Nous sommes interpellés par l’apôtre Paul, à nous comporter comme l’évangile le demande. Étant esclaves de Dieu, nous devons nous comporter d’une manière digne de l’évangile de Christ. Comme je l’ai déjà dit hier, vous devez comprendre qu’on ne croit pas en Jésus-Christ pour l’aisance, pour le bien-être, pour la bonne ou la belle vie sur terre. On croit pour le combat. Tout croyant doit ainsi comprendre que, le jour où il est né de nouveau, il est né dans un champ de bataille. Jésus n’a pas voulu que nous soyons ignorants de cette réalité. C’est bien pour cette raison qu’il nous a donné les avertissements que nous avons lu hier dans les évangiles. Tous ceux qui sont chrétiens doivent donc savoir que, aussitôt qu’ils ont confessé Christ, la guerre a commencé. Je vous dis bien que, dès que vous confessez Christ, le combat a commencé, la guerre a commencé.

L’évangile de prospérité que vous avez entendu avant, où il vous a été dit de croire en Jésus, pour avoir : voitures, mariage, maisons, voyages, travail, enfants, etc. est le faux évangile. Je vous le dis, c’est le faux évangile. Ce n’est pas cela qui vient en avant lorsque l’on croit. Ce que le croyant doit comprendre est que, dès qu’il a donné sa vie à Jésus, il est entré dans le combat qui commence d’ailleurs avec les gens de sa maison, comme nous l’avons lu hier. Mais cela ne doit pas nous faire peur, nous décourager, ou nous faire changer d’idées. Non, il est à savoir que c’est cela qui nous est réservé : combattre pour l’avancement de l’évangile. L’apôtre Paul invite en cela les chrétiens à avoir une même pensée, un même sentiment, une même âme, un même objectif et même esprit. Mais malheureusement, à l’église comme ici, il y a des croyants véritables, il y a des sorciers, il y a des religieux et il y a des sympathisants ; alors que l’église est supposée n’avoir qu’une seule qualité de personnes, des chrétiens véritables. L’église n’est pas en effet un club ou un rassemblement quelconque. Elle est plutôt le rassemblement des gens qui ont réellement connu la nouvelle naissance, c’est-à-dire des gens qui se sont séparés du monde et du péché ; et qui savent en plus qu’ils ont une mission, celle de sauver les autres qui sont perdus comme ils étaient avant leur conversion.

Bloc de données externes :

/-- Does a TLP of the host reach the port: pins released, link up, its clock running (R46, R83, R166)? -/
def linkOpen (s : State) (p : Nat) : Bool :=
  s.power.supply == .running && (s.power.mode == .run || s.power.mode == .steep) && portClock s p && (s.port p).linkUp
/-- Does a memory TLP of the host reach BAR0: besides, in D0 with Memory Space Enable? -/
def portAlive (s : State) (p : Nat) : Bool := linkOpen s p && !(s.port p).d3hot && (s.port p).memEnable
/-- A TLP brings the link back to L0, and wakes a module in STEEP before it is completed (R76, R165, R166). -/
def tlpArrives (p : Nat) (s : State) : State :=
  let s := wakeEvent .host p s
  s.setPort p { s.port p with lstate := .l0 }
/-- A host's access to BAR0. -/
def hostTlp (p : Nat) (body : State → State) (s : State) : State := if portAlive s p then body (tlpArrives p s) else s
/-- The link leaves L1: in STEEP that is a TLP's doing (R76, R165). -/
def leaveL1 (p : Nat) (s : State) : State := if linkOpen s p then tlpArrives p s else s

/-- A doorbell value outside its range: discarded, source 183, HOST_LINK_ERROR reason 4 on the queue's CQ (R109, R122). -/
def badDoorbell (q : Nat) (v : Word) (before dir : Nat) (s : State) : State :=
  unsolicited (.queue q) 0xFFFF 0x6004 0 [(12, v.toNat), (16, before), (20, 4), (21, dir)] (s.raiseAt 183 (.port (q / 64)) 0 0)

/-- SQ tail doorbell on a port that is awake (R109). -/
def sqTail (p q : Nat) (v : Word) (bad : List Nat) (s : State) : State :=
  let qid := 64 * p + q
  match s.queue qid with
  | none => s.raiseAt 183 (.port p) 0 0
  | some x =>
    if x.sqEntries ≤ v.toNat then badDoorbell qid v x.sqTail 0 s
    else
      let s := s.setQueue qid (fun x => { x with sqTail := v.toNat })
      { s with cqe := { s.cqe with poison := s.cqe.poison ++ bad.map (fun i => (qid, i)) } }
/-- SQ tail doorbell, after the host has placed its entries; it wakes a module in STEEP (R76, R109, R166). -/
def sqDoorbell (p q : Nat) (v : Word) (stores : List HostStore) (bad : List Nat) (s : State) : State :=
  hostTlp p (sqTail p q v bad) (stores.foldl (fun s (x : HostStore) => s.writeBytes (4 + p) x.addr x.bytes) s)

/-- CQ head doorbell on a port that is awake: the entries up to it are released (R110). A head equal to the last one while every slot holds an unreleased entry releases them all. DEDUCED. A head that passes entries not yet posted leaves none unreleased. DESIGN CHOICE (log 128) -/
def cqHead (p q : Nat) (v : Word) (s : State) : State :=
  let qid := 64 * p + q
  match s.queue qid with
  | none => s.raiseAt 183 (.port p) 0 0
  | some x =>
    if x.cqEntries ≤ v.toNat then badDoorbell qid v x.cqHead 1 s
    else
      let n := (v.toNat + x.cqEntries - x.cqHead) % x.cqEntries
      let n := if n = 0 ∧ x.cqEntries ≤ x.unreleased then x.cqEntries else n
      s.setQueue qid (fun x => { x with cqHead := v.toNat, unreleased := x.unreleased - n })
/-- CQ head doorbell; it wakes a module in STEEP (R76, R166). -/
def cqDoorbell (p q : Nat) (v : Word) (s : State) : State := hostTlp p (cqHead p q v) s

/-- Does the port acknowledge its address for a write: up, in RUN, fewer than 8 commands uncompleted (R145, R174, R175)? -/
def mgmtTaking (s : State) : Bool := mgmtUp s && s.power.mode == .run && decide (mgmtPending s < 8)
/-- A command frame on the management port (R144, R145, R174): with 8 commands uncompleted the address is not acknowledged, and nothing of the frame is judged. -/
def mgmtFrame (b : List Byte) (s : State) : State :=
  if mgmtTaking s = false then s
  else if b.length ≠ 68 ∨ fieldOf b 0 2 ≠ 64 then frameError false s
  else if (crc16 (b.take 66)).toNat ≠ fieldOf b 0x42 2 then frameError true s
  else
    let x := entryOf (slice b 2 64)
    submit x.1 .mgmt x.2 s

/-- The body of YOMIR_SUBMIT (R146, R578): accepted with or without an open session. A CQE that does not accept answers as outside RUN. DESIGN CHOICE -/
def tagSubmit (frame : List Byte) (s : State) : State :=
  if tagRun s = false ∨ cqeOpen s = false ∨ pseudoEnable s < 2 then tagRespond 7 [] s
  else if s.tag.yEntry.isSome then tagRespond 8 [] s
  else
    let x := entryOf frame
    submit x.1 .tag x.2 (tagRespond 0 [] s)
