-- ==== Sys2Proof/Machine/Field.lean ====
section
/-! DEFINITION. What reaches the module from outside its custody planes: capacitive samples, a field at the tag, cards put in and taken out (19_contactless_reader_and_tag.md, R554 to R556, R566, R572; 20_custodian_card_slots.md, R587, R595). -/

namespace Sys2Proof.Machine

/-! ### Capacitive slot sensing -/

/-- Does a port's front end drive RF on it: a label job runs there, or firmware holds the field on (R555)? -/
def portDriven (s : State) (p : Nat) : Bool :=
  (match (s.fe (p / 8)).jobs with | j :: _ => j.port == p | [] => false)
    || (bitAt (s.reg (readerBase + 0x14) 0) (p / 8) && fieldAt (s.reg (readerBase + 0x10) 0) (4 * (p / 8) + 2) (4 * (p / 8)) == p % 8)

/-- READER_CAP_THRESH (reset 50). -/
def capThreshold (s : State) : Nat := fieldAt (s.reg (readerBase + 0x48) 50) 11 0

/-- A port after one judged sample, and whether source 194 is raised. -/
def judgeSample (thresh v : Nat) (k : CapPort) : CapPort × Bool :=
  if v < 500 ∨ 50000 < v then
    if k.out + 1 = 8 then ({ k with last := v, out := 8, high := 0, low := 0, occ := false, dead := true }, true)
    else ({ k with last := v, out := min 8 (k.out + 1), high := 0, low := 0 }, false)
  else
    let scaled := if k.base = 0 then 2400 * v else k.base
    let base := scaled / 2400
    let above := decide (base + thresh < v)
    let below := decide (2 * v < 2 * base + thresh)
    let high := if above then min 2 (k.high + 1) else 0
    let low := if below then min 2 (k.low + 1) else 0
    let occ := if high = 2 then true else if low = 2 then false else k.occ
    ({ base := if occ = true ∨ above = true then scaled else scaled - base + v, last := v, occ := occ, high := high, low := low, out := 0, dead := false }, false)

/-- One sample of one port: an insertion or removal event in RUN, the wake record otherwise; a removal ends the port's label commands (R554 to R556, R565). -/
def capSample (s : State) (x : Nat × Nat) : State :=
  let p := x.2
  match s.reader.ports[p]? with
  | none => s
  | some k =>
    if portDriven s p then s
    else
      let (k', bad) := judgeSample (capThreshold s) x.1 k
      let s := { s with reader := { s.reader with ports := s.reader.ports.set p k' } }
      let s := if bad then s.raiseAt 194 (.fe (p / 8)) (BitVec.ofNat 32 p) 0 else s
      if k'.occ = k.occ ∨ bad = true then s
      else
        let s := if s.power.mode = .run then (slotEvent (if k'.occ then 1 else 2) p 0 s).mline 6 else wakeEvent .capSlot p s
        if k'.occ then s else endJobs (answer 0x7005 []) false (fun j => j.port == p) s

/-- The cellarman's 48 samples, every 250 ms in RUN, STEEP and LAGER. -/
def capSamples (samples : List Nat) (s : State) : State :=
  if s.power.supply = .running ∨ s.power.mode = .lager then (samples.take 48).zipIdx.foldl capSample s else s

/-! ### A field at the tag -/

/-- A field of at least 1.8 V appears: an outstanding copy-back is rolled forward, the event is posted or recorded (R566, R567, R572, R76). -/
def tagFieldOn (mv : Nat) (s : State) : State :=
  if mv < 1800 then s
  else if s.tag.field then s.setTag (fun t => { t with supply := mv })
  else
    let s := s.setTag (fun t => { t with field := true, supply := mv })
    let powered := tagRun s || s.power.mode == .steep || s.power.mode == .lager
    let s := if powered = false ∧ (copyPending s).isSome = true then (copyBack (List.replicate 8 mv) s).1 else s
    if tagRun s then slotEvent 3 0 0 s else wakeEvent .field 0 s

/-! ### Cards put in and taken out -/

/-- DET_N falls (R587): the card is present; an earlier over-current no longer blocks the slot (R597). -/
def cardInsert (n : Nat) (s : State) : State :=
  if (s.slot n).det then s
  else
    let s := s.setSlot n (fun k => { k with det := true, phase := .present, blocked := false })
    if s.power.mode = .run ∧ s.power.supply = .running then (slotEvent 7 n 0 s).mline (9 + n) else wakeEvent .card n s

/-- DET_N rises (R595): source 211 while activated, deactivation, the slot's commands end by their phase. -/
def cardRemoval (n : Nat) (s : State) : State :=
  let k := s.slot n
  if k.det = false then s
  else
    let s := endCardJobs n (conflict 0) s
    let s := if k.active then s.raiseAt 211 (.card n) 0 0 else s
    let s := deactivate n (s.setSlot n (fun k => { k with det := false }))
    let s := s.setSlot n (fun k => { k with result := 1, blocked := false })
    if s.power.mode = .run ∧ s.power.supply = .running then (slotEvent 8 n 0 s).mline (9 + n) else wakeEvent .cardOut n s

end Sys2Proof.Machine
end

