/-- Fields of DRAMC. -/
def dramcView (o : Nat) (s : State) : Word :=
  let d := s.dramc
  match o with
  | 0x00 => 0x80170D50
  | 0x04 => bit32 6 (s.kiln.stage == .reset) ||| bit32 5 d.rmapRun.isSome ||| bit32 4 d.spareRun.isSome ||| bit32 3 (!d.log.isEmpty)
  | 0x24 => d.dlapTime
  | 0x28 => BitVec.ofNat 32 d.dlaps
  | 0x2C => d.slapTime
  | 0x30 => BitVec.ofNat 32 d.slaps
  | 0x34 => BitVec.ofNat 32 d.dpos
  | 0x40 => match d.log with | e :: _ => halfOf e.addr false | [] => 0
  | 0x44 => match d.log with | e :: _ => halfOf e.addr true | [] => 0
  | 0x48 => match d.log with | e :: _ => logInfo e | [] => 0
  | 0x4C => match d.log with | e :: _ => e.time | [] => 0
  | 0x60 => put32 16 d.ceSram ||| put32 0 d.ceDdr
  | 0x64 => put32 16 d.ueSram ||| put32 0 d.ueDdr
  | 0x78 => bit32 31 d.rmapRun.isSome ||| bit32 30 d.rmapDone ||| put32 16 d.rmapRes ||| put32 0 d.rmapBad
  | 0x7C => put32 0 d.used.length
  | 0x88 => bit32 31 d.spareRun.isSome ||| bit32 30 d.spareDone ||| put32 16 d.spareRes
      ||| put32 0 (d.spares.filter (fun p => p.1 == d.spareArray)).length
  | _ => 0

/-- FLASHC_BSTATb (R471). -/
def bankStat (k : FlashBank) : Word :=
  bit32 31 k.run.isSome ||| bit32 30 k.done ||| bit32 29 k.suspended.isSome ||| bit32 28 k.pendingSuspend ||| bit32 27 k.overrun
    ||| put32 20 k.op ||| put32 16 k.result ||| put32 0 k.sector

/-- Fields of FLASHC. -/
def flashcView (o : Nat) (s : State) : Word :=
  let f := s.flash
  if 0x800 ≤ o ∧ o < 0x1000 then
    let k := s.bank ((o - 0x800) / 0x200)
    bitsOf (fun i => k.torn.contains (32 * (o % 0x200 / 4) + i))
  else if 0x100 ≤ o ∧ o < 0x200 then
    let k := s.bank ((o - 0x100) / 0x40)
    match o % 0x40 with
    | 0x10 => bankStat k
    | 0x14 => put32 0 k.ecnt
    | 0x18 => put32 0 k.torn.length
    | 0x1C => k.prot.setWidth 32
    | _ => 0
  else match o with
    | 0x00 => 0x80170F1A
    | 0x04 => bit32 7 f.lockout ||| bit32 6 f.unlocked ||| bit32 5 f.scanDone ||| bit32 4 (f.banks.any (fun (k : FlashBank) => !k.torn.isEmpty)) ||| bit32 3 f.pumpOk
    | 0x214 => bit32 31 f.pwRun.isSome ||| bit32 30 f.pwDone ||| put32 16 f.pwResult ||| put32 0 f.tries
    | _ => 0

/-! ### READER, TAGIF, CARD, MGMTP, CORECFG -/

/-- Fields of READER. -/
def readerView (o : Nat) (s : State) : Word :=
  if 0x100 ≤ o ∧ o < 0x1C0 then
    match s.reader.ports[(o - 0x100) / 4]? with
    | some p => put32 16 (p.base / 2400) ||| put32 0 p.last
    | none => 0
  else if 0x20 ≤ o ∧ o < 0x38 then
    let x := s.fe ((o - 0x20) / 4)
    bit32 31 (!x.jobs.isEmpty) ||| put32 16 x.result ||| put32 0 x.frames
  else match o with
    | 0x00 => 0x80170912
    | 0x04 => put32 4 (fieldAt (fencedWord s) 15 10) ||| bit32 3 (s.power.supply == .running)
    | 0x40 => bitsOf (fun p => occupied s p)
    | 0x44 => bitsOf (fun p => decide (p < 16) && occupied s (32 + p))
    | 0x4C => bitsOf (fun k => match s.reader.keys[k]? with | some (some _) => true | _ => false)
    | _ => 0

/-- Tag state code (TAGIF_FIELD). -/
def TagMode.code : TagMode → Nat
  | .idle => 0
  | .ready => 1
  | .active => 2
  | .halt => 3

/-- Fields of TAGIF. -/
def tagifView (o : Nat) (s : State) : Word :=
  let t := s.tag
  match o with
  | 0x00 => 0x80170913
  | 0x04 => bit32 5 t.wrote ||| bit32 4 (copyPending s).isSome ||| bit32 3 t.wired.isSome
  | 0x0C => bit32 31 t.wiredDone ||| put32 0 t.wiredRes
  | 0x80 => put32 0 (tagSeq s)
  | 0x84 => put32 30 (TagMode.code t.mode) ||| bit32 29 t.quiet ||| bit32 28 t.field ||| put32 0 t.supply
  | 0x88 => put32 16 t.frames ||| put32 0 t.weak
  | _ => 0

/-- Fields of CARD. -/
def cardView (o : Nat) (s : State) : Word :=
  if 0x100 ≤ o ∧ o < 0x180 then
    let n := (o - 0x100) / 0x20
    let k := s.slot n
    match o % 0x20 with
    | 0x00 => bit32 31 k.busy ||| bit32 30 k.opDone ||| bit32 29 (tokenBusy s n) ||| bit32 28 k.overCur ||| put32 16 k.result
        ||| put32 8 (slotCode s n) ||| put32 6 (if k.active then k.cls else 0) ||| put32 4 k.mode
    | 0x14 => put32 16 k.blockRetries ||| put32 0 k.failures
    | _ => 0
  else match o with
    | 0x00 => 0x80170A0C
    | 0x04 => put32 3 (fieldAt (bitsOf (fun n => (s.slot n).det)) 3 0)
    | _ => 0

/-- Fields of MGMTP. -/
def mgmtpView (o : Nat) (s : State) : Word :=
  let m := s.mgmtp
  match o with
  | 0x00 => 0x801700E3
  | 0x04 => bit32 5 m.ibi ||| bit32 4 m.dynAddr.isSome ||| bit32 3 (!m.responses.isEmpty)
  | 0x0C => bit32 15 m.dynAddr.isSome ||| put32 8 (match m.dynAddr with | some a => a.toNat | none => 0) ||| put32 0 (staticAddr s).toNat
  | 0x10 => put32 16 m.crcFails ||| put32 0 m.lenFails
  | 0x14 => put32 8 (min 15 m.responses.length) ||| put32 0 (mgmtPending s)
  | _ => 0

/-- Fields of CORECFG, with the accessing core's own interrupt lines. -/
def corecfgView (c : CoreId) (o : Nat) (s : State) : Word :=
  match o with
  | 0x00 => 0x80170C0E
  | 0x04 => bit32 6 (s.cores.ccB.released && !s.cores.ccB.halted) ||| bit32 5 (!s.cores.ccA.halted) ||| bit32 4 s.cores.ccB.halted ||| bit32 3 s.cores.ccA.halted
  | 0x10 => s.reg 0x40160010 0
  | 0x14 => s.reg 0x40160014 0
  | 0x110 => coreLinesOf s c
  | _ => 0
where
  /-- Lines asserted at a core: the custody cores share lines 0 to 21 and each has its own line 22 (R428, R429). -/
  coreLinesOf (s : State) : CoreId → Word
    | .mgt => s.mlines
    | .ccA => (s.lines &&& 0x003FFFFF) ||| bit32 22 s.cores.ccA.line22
    | .ccB => (s.lines &&& 0x003FFFFF) ||| bit32 22 s.cores.ccB.line22

/-- What a block shows at an offset besides the bits its registers keep. -/
def regView (c : CoreId) (blk o : Nat) (s : State) : Word :=
  match blk with
  | 0 => sysctlView o s
  | 1 => faultView o s
  | 2 => tamperView o s
  | 3 => rngView o s
  | 4 => pkeView o s
  | 5 => vaultView o s
  | 6 => ktabView o s
  | 7 => laneView 0 o s
  | 8 => laneView 1 o s
  | 9 => laneView 2 o s
  | 10 => laneView 3 o s
  | 11 => jrnlView o s
  | 12 => cqeView o s
  | 13 => hostpView 0 o s
  | 14 => hostpView 1 o s
  | 15 => pairView o s
  | 16 => dramcView o s
  | 17 => flashcView o s
  | 18 => readerView o s
  | 19 => tagifView o s
  | 20 => cardView o s
  | 21 => mgmtpView o s
  | 22 => corecfgView c o s
  | 23 => Config.shelfIo s.freeCtr o
  | _ => 0

/-- Does a read of a register draw free bits? -/
def viewDraws (blk o : Nat) : Bool :=
  (blk == 0 && (o == 0x40 || o == 0x44 || o == 0x48)) || blk == 23

/-- Quieten a management-core line at its source. -/
def State.munline (s : State) (l : Nat) : State := { s with mlines := s.mlines &&& ~~~ bit32 l true }

/-- Fields that clear as they are read (RC), with the line that a done bit holds (R5, R428, R580). For lines whose quietening the spec leaves to the source, the read of the register that reports the event quietens it. DESIGN CHOICE -/
def readClears (blk o : Nat) (s : State) : State :=
  match blk with
  | 0 => if o = 0x18 then { s with power := { s.power with wakeCause := 0 } } else s
  | 2 => if o = 0x34 then { s with tamper := { s.tamper with bistDone := false } } else s
  | 3 => if o = 0x1C then (rngTakeDone s).2 else s
  | 4 => if o = 0x20 then s.unline 10 else s
  | 5 => if o = 0x20 then ({ s with vault := { s.vault with engDone := false } }).unline 12 else s
  | 6 => match o with
    | 0x18 => ({ s with ktab := { s.ktab with done := false } }).unline 5
    | 0x4C => { s with ktab := { s.ktab with fillMax := 0 } }
    | _ => s
  | 7 => if o = 0x24 then (s.setLane 0 (fun l => { l with mbDone := false })).unline 6 else s
  | 8 => if o = 0x24 then (s.setLane 1 (fun l => { l with mbDone := false })).unline 7 else s
  | 9 => if o = 0x24 then (s.setLane 2 (fun l => { l with mbDone := false })).unline 8 else s
  | 10 => if o = 0x24 then (s.setLane 3 (fun l => { l with mbDone := false })).unline 9 else s
  | 12 => if o = 0x38 then { s with cqe := { s.cqe with mirrorMax := 0 } } else s
  | 16 => match o with
    | 0x78 => { s with dramc := { s.dramc with rmapDone := false } }
    | 0x88 => { s with dramc := { s.dramc with spareDone := false } }
    | _ => s
  | 17 =>
    if o = 0x214 then { s with flash := { s.flash with pwDone := false } }
    else if 0x100 ≤ o ∧ o < 0x200 ∧ o % 0x40 = 0x10 then
      let s := s.setBank ((o - 0x100) / 0x40) (fun k => { k with done := false })
      if s.flash.banks.any (·.done) then s else s.unline 17
    else s
  | 18 => if 0x20 ≤ o ∧ o < 0x38 then s.munline ((o - 0x20) / 4) else if o = 0x40 then s.munline 6 else s
  | 19 => if o = 0x0C then (s.setTag (fun t => { t with wiredDone := false })).munline 8 else s
  | 20 =>
    if 0x100 ≤ o ∧ o < 0x180 ∧ o % 0x20 = 0 then
      (s.setSlot ((o - 0x100) / 0x20) (fun k => { k with opDone := false })).munline (9 + (o - 0x100) / 0x20)
    else s
  | 23 => s.unline 20
  | _ => s

end Sys2Proof.Machine
end

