/-- FAULT (R502, R507, R508, R513 to R517). -/
def faultAct (o : Nat) (v : Word) (s : State) : State :=
  if 0x400 ≤ o ∧ o < 0x800 then
    let n := (o - 0x400) / 4
    if bitAt v 14 then clearSeen (n / 32) (bit32 (n % 32) true) s else s
  else if 0x60 ≤ o ∧ o < 0x80 then clearSeen ((o - 0x60) / 4) v s
  else match o with
    | 0x04 => { s with fault := { s.fault with overflow := s.fault.overflow && !bitAt v 3, alarm := s.fault.alarm && !bitAt v 8 } }
    | 0x0C => faultAck v s
    | 0x10 => forceWrite v s
    | 0x14 => swRaise v s
    | _ => s

/-- TAMPER (R481, R484, R491, R492). A calibration through the register reads free resistances. -/
def tamperAct (o : Nat) (v : Word) (s : State) : State :=
  match o with
  | 0x04 => { s with tamper := { s.tamper with bkpLost := s.tamper.bkpLost && !bitAt v 6 } }
  | 0x08 => if bitAt v 0 then calibrate ((List.range 4).map (fun k => (s.fresh >>> (32 * k)).setWidth 32)) s.drew else s
  | 0x14 => stickyWrite v s
  | 0x30 => bistWrite v s
  | _ => s

/-- RNG (R366, R370, R372). -/
def rngAct (o : Nat) (v : Word) (s : State) : State :=
  match o with
  | 0x04 => { s with rng := { s.rng with overrun := s.rng.overrun && !bitAt v 9, oscFault := s.rng.oscFault && !bitAt v 7 } }
  | 0x18 => rngReqWrite v s
  | 0x44 => { s with rng := { s.rng with lfCause := s.rng.lfCause &&& ~~~ v.setWidth 16 } }
  | _ => s

/-- A write of VAULT_KILN: 0x4B4E triggers the kiln, any other value is a reserved encoding (R310). -/
def kilnWrite (v : Word) (s : State) : State :=
  let s := if fieldAt v 31 16 ≠ 0 then setStatusBits vaultBase 1 s else s
  if fieldAt v 15 0 = 0x4B4E then fireKiln 0xFF s else setStatusBits vaultBase 2 s

/-- VAULT (R310, R320). -/
def vaultAct (o : Nat) (v : Word) (s : State) : State :=
  match o with
  | 0x10 => engStart (fieldAt v 31 28) (fieldAt v 27 23) (bitAt v 22) (fieldAt v 21 17) (bitAt v 16) s
  | 0x34 => kilnWrite v s
  | _ => s

/-- KTAB operation of a code (R216). -/
def ktabOpOf : Nat → KtabOp
  | 1 => .fill
  | 2 => .invalidate
  | 3 => .pin
  | 4 => .unpin
  | 5 => .find
  | _ => .draw

/-- KTAB (R214, R216). A fill through the register finds its path sound; one that does not is the row FILL. -/
def ktabAct (o : Nat) (v : Word) (s : State) : State :=
  match o with
  | 0x04 => { s with ktab := { s.ktab with overrun := s.ktab.overrun && !bitAt v 7 } }
  | 0x10 => ktabRequest (ktabOpOf (fieldAt v 3 0)) (s.reg (ktabBase + 0x14) 0) (oidRegs s) .ok s
  | _ => s

/-- LOAD mode of a code (R251). -/
def loadModeOf : Nat → LoadMode
  | 0 => .openSeal
  | 1 => .openUnseal
  | _ => .reload

/-- A LANE block (R249, R251). -/
def laneAct (n o : Nat) (v : Word) (s : State) : State :=
  match o with
  | 0x04 => if bitAt v 5 then s.setLane n (fun l => { l with mbBusy := false }) else s
  | 0x08 => enterFifo n s
  | 0x10 =>
    if fieldAt v 31 28 = 1 then mailboxLoad n (fieldAt v 24 24) (loadModeOf (fieldAt v 27 26)) (fieldAt v 5 0) (s.reg (laneBase n + 0x14) 0) s
    else mailboxClear n (fieldAt v 24 24) (bitAt v 25) (fieldAt v 5 0) (s.reg (laneBase n + 0x14) 0) s
  | _ => s

/-- JRNL (R286). -/
def jrnlAct (o : Nat) (v : Word) (s : State) : State :=
  if o = 0x04 then { s with journal := { s.journal with broke := s.journal.broke && !bitAt v 7 } } else s

/-- DRAMC (R438, R440, R442). The lines that a page copy finds uncorrectable beside the known ones are free. -/
def dramcAct (o : Nat) (v : Word) (s : State) : State :=
  match o with
  | 0x50 => logNext v s
  | 0x74 => retire (fieldAt v 11 0) (s.fresh.toNat % 2 ^ 64) s.drew
  | 0x84 => repairRow (fieldAt v 26 21) (fieldAt v 10 0) s
  | _ => s

/-- The password in FLASHC_PW0 to FLASHC_PW3. -/
def passwordRegs (s : State) : QWord := BitVec.ofNat 128 ((List.range 4).foldl (fun a i => a + (s.reg (flashBase + 0x200 + 4 * i) 0).toNat * 2 ^ (32 * i)) 0)

/-- FLASHC (R464, R470 to R472). -/
def flashcAct (o : Nat) (v : Word) (s : State) : State :=
  if 0x100 ≤ o ∧ o < 0x200 then
    let b := (o - 0x100) / 0x40
    match o % 0x40 with
    | 0x0C =>
      let a := flashBase + 0x100 + 0x40 * b
      flashCommand b (fieldAt v 31 28) (fieldAt (s.reg a 0) 23 3) (s.reg (a + 8) 0 ++ s.reg (a + 4) 0) s
    | 0x10 => if bitAt v 27 then s.setBank b (fun k => { k with overrun := false }) else s
    | _ => s
  else if 0x200 ≤ o ∧ o < 0x210 then s.setReg (flashBase + o) v
  else if o = 0x210 then
    match fieldAt v 31 28 with
    | 1 => flashUnlock (passwordRegs s) s
    | 2 => flashLock s
    | _ => flashSetPassword (passwordRegs s) s
  else s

Ils savent par ailleurs que la mission qui leur est destinée doit être conduite à n’importe quel prix qu’ils sont tenus de payer. Ils sont prêts à payer n’importe quel prix. Ceci suppose qu’ils ont à l’esprit qu’ils sont esclaves de Dieu et sont donc en revanche obligés de payer le prix ou de faire ce pourquoi ils ont été sauvés ou appelés. Ils ne font donc pas leur volonté, mais bien celle de leur Maître, celui-là qui nous a appelés et qui nous a confiés la tâche. Dieu ne demande pas notre avis lorsqu’il nous invite à exécuter quelque chose qu’il a prescrite. C’est pourquoi nous n’avons pas besoin de réfléchir de midi à quatorze heure, quand l’ordre vient de lui. Nous devons simplement exécuter ledit ordre. Les amis, ayant à l’esprit que vous devez avoir un comportement digne de l’évangile, vous devez vous assurer à tout moment que, ce que vous allez dire, ce que vous allez faire, ce que vous allez regarder, là où vous voulez entrer, contribuera à l’avancement de l’évangile. Vous devez absolument vous assurer que tout ce que vous faites vise la contribution au progrès de l’évangile. Ceci signifie que vous ne pouvez parler ou agir n’importe comment ; que vous entrerez n’importe où, ou que vous regarderez n’importe quoi, au motif que, vous avez quelque chose à défendre : la foi de l’évangile.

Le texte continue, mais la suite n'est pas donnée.